=== Task directions ===
Read the data below line by line and copy each one with "nextEntry" in it.

=== Extracted information ===
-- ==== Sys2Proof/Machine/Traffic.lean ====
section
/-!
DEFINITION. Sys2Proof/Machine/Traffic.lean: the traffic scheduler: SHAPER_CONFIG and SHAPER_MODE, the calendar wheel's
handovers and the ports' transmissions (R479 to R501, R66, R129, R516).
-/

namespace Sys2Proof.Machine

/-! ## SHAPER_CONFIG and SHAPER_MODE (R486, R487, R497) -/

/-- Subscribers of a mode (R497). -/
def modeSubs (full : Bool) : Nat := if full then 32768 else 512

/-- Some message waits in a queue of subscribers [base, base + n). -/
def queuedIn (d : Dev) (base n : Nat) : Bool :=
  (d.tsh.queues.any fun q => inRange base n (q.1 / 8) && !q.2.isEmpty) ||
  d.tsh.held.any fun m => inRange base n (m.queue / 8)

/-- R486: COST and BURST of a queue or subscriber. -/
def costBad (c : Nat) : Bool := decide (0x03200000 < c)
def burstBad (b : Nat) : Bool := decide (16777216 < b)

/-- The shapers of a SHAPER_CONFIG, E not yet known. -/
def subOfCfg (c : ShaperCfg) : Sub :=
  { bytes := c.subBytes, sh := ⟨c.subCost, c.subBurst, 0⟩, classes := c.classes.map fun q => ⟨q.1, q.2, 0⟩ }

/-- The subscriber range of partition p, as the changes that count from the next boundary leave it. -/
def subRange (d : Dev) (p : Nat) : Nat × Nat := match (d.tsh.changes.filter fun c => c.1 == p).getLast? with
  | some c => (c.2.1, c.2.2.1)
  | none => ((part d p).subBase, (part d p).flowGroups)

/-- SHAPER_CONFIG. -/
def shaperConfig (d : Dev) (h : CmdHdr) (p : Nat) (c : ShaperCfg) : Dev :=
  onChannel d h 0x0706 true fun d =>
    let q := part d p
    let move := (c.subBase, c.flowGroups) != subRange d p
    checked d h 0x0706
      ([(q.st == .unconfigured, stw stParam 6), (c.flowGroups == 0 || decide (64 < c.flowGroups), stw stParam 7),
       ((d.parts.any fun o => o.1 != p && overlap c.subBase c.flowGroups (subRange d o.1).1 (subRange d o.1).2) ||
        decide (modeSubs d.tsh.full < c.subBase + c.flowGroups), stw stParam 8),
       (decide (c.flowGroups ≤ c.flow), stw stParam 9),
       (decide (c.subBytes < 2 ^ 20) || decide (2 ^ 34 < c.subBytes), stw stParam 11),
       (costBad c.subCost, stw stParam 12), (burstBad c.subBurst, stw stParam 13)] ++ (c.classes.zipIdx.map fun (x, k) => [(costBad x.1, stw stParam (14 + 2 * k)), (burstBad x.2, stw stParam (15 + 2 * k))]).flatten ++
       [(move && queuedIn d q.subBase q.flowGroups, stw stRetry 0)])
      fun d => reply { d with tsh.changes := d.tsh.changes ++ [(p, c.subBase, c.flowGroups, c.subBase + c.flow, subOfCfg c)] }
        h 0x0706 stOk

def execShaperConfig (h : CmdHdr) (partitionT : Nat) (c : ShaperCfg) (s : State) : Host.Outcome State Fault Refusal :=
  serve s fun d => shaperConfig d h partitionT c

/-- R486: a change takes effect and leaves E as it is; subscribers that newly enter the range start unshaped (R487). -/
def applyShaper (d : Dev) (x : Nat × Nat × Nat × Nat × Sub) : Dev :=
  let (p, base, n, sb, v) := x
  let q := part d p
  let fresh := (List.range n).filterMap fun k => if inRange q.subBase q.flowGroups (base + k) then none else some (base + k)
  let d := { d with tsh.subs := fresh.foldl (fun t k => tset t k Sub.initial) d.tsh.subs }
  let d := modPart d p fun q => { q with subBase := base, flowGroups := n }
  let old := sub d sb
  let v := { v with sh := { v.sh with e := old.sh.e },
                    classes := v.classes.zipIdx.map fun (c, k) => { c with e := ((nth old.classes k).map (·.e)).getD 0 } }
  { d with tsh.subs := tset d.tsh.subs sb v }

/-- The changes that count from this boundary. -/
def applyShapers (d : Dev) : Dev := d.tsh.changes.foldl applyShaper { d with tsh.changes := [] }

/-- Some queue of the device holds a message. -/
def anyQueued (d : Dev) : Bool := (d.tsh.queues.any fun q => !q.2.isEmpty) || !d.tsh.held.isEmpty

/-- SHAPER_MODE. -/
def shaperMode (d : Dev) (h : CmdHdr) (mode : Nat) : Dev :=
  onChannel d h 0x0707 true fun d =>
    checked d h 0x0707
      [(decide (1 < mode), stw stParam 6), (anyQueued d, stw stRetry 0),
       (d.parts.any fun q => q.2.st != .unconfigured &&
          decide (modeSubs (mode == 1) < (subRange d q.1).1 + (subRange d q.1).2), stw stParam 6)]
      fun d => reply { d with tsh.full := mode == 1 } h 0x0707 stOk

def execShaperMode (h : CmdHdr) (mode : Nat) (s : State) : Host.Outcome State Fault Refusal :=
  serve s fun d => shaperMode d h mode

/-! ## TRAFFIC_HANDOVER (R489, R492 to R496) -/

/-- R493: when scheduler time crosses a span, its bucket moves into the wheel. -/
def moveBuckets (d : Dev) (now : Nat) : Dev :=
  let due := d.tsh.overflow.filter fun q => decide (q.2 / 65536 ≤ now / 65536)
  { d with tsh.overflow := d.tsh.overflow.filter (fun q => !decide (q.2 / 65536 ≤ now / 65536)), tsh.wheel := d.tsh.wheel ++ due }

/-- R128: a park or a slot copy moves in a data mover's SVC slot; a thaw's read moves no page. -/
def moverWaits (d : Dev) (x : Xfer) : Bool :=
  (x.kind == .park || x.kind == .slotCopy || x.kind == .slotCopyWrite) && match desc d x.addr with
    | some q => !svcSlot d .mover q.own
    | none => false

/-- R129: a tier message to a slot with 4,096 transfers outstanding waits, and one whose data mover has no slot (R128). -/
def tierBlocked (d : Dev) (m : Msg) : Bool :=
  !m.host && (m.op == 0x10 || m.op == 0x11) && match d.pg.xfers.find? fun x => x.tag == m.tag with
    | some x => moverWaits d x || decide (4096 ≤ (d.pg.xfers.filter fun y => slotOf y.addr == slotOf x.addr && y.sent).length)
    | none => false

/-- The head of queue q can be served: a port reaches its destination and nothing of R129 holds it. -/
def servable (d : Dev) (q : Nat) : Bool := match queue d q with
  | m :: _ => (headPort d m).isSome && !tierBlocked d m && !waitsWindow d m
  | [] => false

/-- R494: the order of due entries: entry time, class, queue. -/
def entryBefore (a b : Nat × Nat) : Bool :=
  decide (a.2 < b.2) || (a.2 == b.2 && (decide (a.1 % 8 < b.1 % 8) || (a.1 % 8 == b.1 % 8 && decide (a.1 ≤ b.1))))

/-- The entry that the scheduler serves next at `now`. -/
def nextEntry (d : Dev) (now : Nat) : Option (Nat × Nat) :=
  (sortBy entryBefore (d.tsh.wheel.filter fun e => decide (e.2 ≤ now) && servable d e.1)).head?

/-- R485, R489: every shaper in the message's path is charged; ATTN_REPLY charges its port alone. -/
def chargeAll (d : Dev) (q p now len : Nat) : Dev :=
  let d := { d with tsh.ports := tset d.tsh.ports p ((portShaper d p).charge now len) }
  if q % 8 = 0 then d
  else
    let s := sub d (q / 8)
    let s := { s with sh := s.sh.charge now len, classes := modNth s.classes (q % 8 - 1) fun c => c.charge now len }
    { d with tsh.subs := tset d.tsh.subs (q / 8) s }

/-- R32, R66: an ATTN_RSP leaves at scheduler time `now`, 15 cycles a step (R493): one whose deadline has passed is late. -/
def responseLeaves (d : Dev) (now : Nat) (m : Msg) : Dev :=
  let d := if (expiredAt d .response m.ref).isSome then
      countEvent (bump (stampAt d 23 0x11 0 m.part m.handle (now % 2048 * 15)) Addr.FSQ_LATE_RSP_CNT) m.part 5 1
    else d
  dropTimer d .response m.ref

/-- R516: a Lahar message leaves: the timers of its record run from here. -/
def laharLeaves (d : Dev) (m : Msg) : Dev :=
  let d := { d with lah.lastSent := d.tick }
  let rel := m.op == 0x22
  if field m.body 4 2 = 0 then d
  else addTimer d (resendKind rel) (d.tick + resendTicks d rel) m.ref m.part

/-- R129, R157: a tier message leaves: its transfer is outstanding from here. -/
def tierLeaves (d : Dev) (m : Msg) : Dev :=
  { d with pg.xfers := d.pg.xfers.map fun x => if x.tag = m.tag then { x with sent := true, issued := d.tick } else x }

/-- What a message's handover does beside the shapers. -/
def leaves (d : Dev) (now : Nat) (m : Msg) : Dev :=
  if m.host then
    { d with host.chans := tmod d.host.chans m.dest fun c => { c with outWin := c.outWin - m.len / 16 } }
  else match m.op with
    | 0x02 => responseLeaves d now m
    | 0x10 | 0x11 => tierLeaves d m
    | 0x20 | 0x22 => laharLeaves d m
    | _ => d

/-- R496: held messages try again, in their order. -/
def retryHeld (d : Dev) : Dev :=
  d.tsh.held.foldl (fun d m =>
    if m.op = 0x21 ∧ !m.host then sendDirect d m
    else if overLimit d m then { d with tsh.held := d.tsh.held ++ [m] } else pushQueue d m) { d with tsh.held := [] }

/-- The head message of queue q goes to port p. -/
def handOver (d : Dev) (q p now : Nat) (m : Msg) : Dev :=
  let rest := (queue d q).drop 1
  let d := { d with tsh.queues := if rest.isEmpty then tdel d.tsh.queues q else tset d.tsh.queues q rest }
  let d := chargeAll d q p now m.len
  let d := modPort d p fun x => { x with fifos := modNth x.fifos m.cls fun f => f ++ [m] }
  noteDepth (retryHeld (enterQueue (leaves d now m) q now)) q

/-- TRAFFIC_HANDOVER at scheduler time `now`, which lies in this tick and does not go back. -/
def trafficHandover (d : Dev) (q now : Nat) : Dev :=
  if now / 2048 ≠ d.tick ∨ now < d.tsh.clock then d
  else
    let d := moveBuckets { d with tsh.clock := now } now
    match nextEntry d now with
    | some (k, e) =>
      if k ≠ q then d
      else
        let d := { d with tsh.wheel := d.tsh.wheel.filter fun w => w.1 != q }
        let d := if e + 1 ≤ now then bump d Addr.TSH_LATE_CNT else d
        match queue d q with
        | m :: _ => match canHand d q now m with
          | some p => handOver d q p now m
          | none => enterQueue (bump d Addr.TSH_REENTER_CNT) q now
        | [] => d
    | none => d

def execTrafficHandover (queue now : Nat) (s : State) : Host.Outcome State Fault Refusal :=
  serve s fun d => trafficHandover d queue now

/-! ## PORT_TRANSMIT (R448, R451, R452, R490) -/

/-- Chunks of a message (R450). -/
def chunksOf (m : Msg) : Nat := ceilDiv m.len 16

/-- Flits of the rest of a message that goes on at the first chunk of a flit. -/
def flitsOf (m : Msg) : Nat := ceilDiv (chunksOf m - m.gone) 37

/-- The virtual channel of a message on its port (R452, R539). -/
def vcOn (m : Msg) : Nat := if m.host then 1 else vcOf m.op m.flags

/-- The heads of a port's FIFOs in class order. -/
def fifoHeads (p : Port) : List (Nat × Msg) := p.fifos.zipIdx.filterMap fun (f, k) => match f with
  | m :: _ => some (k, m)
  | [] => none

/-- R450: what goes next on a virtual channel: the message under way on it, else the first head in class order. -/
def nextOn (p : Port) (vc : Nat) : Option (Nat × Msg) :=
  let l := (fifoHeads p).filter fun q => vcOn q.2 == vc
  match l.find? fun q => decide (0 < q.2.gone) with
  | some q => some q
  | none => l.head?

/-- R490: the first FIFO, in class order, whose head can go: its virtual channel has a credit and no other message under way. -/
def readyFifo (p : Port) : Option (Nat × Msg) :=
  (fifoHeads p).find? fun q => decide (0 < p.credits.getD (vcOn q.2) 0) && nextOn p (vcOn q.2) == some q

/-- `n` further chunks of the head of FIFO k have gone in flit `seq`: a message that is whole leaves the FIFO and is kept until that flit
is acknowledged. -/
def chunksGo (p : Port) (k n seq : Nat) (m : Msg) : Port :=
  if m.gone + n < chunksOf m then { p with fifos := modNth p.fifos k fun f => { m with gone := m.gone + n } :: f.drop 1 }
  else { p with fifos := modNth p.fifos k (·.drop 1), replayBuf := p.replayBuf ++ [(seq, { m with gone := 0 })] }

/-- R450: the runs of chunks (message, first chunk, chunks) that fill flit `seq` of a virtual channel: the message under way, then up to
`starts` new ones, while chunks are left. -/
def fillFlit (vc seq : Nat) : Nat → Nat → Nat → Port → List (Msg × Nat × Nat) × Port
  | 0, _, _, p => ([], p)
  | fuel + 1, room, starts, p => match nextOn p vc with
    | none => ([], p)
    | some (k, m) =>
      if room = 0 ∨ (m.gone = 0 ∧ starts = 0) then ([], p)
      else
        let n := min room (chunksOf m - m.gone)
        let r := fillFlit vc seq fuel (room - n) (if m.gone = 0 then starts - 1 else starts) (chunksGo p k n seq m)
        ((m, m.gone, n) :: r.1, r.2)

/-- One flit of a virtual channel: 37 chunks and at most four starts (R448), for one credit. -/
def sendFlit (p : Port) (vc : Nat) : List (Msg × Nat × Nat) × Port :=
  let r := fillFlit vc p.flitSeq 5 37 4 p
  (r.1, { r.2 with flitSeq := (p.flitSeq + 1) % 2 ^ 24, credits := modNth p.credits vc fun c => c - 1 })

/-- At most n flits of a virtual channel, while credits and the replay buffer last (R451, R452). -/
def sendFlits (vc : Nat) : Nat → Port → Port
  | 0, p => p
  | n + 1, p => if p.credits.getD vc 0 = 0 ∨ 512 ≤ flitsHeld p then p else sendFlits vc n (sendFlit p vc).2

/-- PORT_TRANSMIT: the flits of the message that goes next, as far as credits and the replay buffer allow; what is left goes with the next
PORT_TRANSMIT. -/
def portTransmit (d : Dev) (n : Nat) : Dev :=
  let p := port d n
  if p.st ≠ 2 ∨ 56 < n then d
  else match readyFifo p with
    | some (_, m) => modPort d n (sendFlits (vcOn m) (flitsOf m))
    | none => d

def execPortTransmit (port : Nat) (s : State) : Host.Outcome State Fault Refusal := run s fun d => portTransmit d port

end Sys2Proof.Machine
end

=== Solution to this problem ===
def nextEntry (d : Dev) (now : Nat) : Option (Nat × Nat) :=
    match nextEntry d now with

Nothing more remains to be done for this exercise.